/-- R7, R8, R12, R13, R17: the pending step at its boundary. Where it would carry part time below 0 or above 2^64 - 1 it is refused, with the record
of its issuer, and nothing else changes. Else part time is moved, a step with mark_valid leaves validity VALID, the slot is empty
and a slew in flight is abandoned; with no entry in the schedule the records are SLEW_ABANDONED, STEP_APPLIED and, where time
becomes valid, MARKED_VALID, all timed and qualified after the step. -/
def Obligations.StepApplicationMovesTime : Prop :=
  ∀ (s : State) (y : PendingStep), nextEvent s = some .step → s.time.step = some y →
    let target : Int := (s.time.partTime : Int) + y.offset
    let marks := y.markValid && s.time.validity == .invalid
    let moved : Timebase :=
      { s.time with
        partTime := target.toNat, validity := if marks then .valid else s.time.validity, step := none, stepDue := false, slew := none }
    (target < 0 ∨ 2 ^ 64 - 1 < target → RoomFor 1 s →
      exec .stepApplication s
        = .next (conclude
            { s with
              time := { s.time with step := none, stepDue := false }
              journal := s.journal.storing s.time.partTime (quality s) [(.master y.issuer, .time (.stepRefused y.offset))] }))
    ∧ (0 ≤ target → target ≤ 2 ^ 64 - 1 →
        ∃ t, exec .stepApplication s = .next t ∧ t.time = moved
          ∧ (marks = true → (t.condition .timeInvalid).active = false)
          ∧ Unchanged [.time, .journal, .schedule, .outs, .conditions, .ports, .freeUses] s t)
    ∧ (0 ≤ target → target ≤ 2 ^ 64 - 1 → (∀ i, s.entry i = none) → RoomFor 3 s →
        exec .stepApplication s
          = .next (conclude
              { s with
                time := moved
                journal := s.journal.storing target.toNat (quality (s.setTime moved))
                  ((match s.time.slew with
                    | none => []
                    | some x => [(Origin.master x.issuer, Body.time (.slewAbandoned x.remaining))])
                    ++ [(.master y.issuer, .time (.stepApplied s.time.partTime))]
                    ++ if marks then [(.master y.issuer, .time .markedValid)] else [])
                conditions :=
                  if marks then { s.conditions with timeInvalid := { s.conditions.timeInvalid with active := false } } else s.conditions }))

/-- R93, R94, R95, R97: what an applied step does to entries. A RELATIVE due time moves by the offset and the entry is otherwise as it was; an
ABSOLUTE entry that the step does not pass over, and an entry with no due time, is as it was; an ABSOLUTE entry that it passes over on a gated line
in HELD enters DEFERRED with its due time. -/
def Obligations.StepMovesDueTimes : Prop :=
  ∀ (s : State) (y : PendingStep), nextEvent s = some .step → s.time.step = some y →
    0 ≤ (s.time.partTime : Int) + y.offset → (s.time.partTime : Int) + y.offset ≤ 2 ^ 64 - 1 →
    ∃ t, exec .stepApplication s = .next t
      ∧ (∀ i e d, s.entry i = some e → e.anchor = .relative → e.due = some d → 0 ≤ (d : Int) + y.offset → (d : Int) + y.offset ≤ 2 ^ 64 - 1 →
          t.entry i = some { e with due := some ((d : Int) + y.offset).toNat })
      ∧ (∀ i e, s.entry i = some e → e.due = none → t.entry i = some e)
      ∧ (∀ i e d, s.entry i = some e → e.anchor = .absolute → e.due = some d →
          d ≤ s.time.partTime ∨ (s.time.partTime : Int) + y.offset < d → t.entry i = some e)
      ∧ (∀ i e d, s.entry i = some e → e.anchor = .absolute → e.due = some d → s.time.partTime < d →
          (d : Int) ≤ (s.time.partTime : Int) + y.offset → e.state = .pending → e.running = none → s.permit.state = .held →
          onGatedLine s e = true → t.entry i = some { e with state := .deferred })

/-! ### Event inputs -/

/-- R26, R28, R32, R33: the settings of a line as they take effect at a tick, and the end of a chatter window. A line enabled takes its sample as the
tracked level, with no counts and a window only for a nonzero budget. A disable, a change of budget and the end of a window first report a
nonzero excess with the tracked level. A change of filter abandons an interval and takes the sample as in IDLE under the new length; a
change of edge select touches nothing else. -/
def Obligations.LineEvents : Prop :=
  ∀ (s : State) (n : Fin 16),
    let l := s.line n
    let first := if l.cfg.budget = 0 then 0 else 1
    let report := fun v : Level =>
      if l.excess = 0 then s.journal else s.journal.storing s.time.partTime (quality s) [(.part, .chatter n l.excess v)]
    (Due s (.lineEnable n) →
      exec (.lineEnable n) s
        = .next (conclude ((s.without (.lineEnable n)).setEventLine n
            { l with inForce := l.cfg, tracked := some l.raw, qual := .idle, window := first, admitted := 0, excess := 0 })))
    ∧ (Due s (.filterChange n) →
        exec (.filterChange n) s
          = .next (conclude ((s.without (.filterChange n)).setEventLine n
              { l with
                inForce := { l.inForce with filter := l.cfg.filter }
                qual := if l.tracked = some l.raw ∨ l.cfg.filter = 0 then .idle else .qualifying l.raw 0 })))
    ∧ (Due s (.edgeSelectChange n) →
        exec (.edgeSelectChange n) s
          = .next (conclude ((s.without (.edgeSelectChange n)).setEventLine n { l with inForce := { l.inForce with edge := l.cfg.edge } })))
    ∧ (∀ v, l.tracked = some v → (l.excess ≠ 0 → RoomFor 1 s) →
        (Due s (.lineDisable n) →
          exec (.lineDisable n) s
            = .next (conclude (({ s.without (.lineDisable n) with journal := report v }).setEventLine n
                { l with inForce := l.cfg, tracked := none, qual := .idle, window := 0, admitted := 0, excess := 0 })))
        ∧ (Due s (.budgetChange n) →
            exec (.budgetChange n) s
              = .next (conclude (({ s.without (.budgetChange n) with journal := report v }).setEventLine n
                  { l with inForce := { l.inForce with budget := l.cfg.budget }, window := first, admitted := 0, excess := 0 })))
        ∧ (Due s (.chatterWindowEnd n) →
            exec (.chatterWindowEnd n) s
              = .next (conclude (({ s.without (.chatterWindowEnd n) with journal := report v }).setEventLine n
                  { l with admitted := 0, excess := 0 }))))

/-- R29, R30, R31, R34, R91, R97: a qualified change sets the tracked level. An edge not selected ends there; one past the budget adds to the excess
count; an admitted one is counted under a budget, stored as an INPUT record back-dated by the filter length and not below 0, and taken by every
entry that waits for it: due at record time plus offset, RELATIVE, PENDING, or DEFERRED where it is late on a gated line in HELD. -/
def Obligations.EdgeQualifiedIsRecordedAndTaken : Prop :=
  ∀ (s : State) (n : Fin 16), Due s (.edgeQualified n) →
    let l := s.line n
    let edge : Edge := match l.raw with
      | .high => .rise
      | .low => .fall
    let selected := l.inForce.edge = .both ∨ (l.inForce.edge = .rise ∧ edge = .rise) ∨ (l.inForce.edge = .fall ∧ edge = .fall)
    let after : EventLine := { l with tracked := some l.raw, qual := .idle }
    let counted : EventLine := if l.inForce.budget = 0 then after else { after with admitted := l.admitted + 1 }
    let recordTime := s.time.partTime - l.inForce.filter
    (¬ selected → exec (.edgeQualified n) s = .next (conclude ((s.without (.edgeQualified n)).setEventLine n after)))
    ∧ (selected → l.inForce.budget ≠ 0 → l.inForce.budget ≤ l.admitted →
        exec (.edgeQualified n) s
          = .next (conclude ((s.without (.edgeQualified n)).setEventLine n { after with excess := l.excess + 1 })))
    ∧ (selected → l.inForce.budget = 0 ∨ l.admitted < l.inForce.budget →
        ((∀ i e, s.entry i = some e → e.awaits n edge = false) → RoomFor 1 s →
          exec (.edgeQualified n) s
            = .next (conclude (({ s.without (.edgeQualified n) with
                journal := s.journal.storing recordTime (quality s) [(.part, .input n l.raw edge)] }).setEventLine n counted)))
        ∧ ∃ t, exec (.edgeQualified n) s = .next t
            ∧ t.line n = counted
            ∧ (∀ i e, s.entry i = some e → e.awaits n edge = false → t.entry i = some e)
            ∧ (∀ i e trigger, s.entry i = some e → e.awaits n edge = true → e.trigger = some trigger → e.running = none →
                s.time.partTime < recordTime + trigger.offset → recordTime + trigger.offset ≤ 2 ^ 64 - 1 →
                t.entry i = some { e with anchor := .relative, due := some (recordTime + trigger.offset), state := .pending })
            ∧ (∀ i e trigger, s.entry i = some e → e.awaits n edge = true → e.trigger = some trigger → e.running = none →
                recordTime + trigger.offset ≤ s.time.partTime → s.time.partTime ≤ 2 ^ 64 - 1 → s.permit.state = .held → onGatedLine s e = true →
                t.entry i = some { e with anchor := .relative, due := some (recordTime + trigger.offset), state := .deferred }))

# Problem to work on:
All that should be written out is the stretch of lines above between the one holding "time := moved" and the one holding "otherwise as it was; an", inclusive, exactly as given.

# Result of the task:
                time := moved
                journal := s.journal.storing target.toNat (quality (s.setTime moved))
                  ((match s.time.slew with
                    | none => []
                    | some x => [(Origin.master x.issuer, Body.time (.slewAbandoned x.remaining))])
                    ++ [(.master y.issuer, .time (.stepApplied s.time.partTime))]
                    ++ if marks then [(.master y.issuer, .time .markedValid)] else [])
                conditions :=
                  if marks then { s.conditions with timeInvalid := { s.conditions.timeInvalid with active := false } } else s.conditions }))

/-- R93, R94, R95, R97: what an applied step does to entries. A RELATIVE due time moves by the offset and the entry is otherwise as it was; an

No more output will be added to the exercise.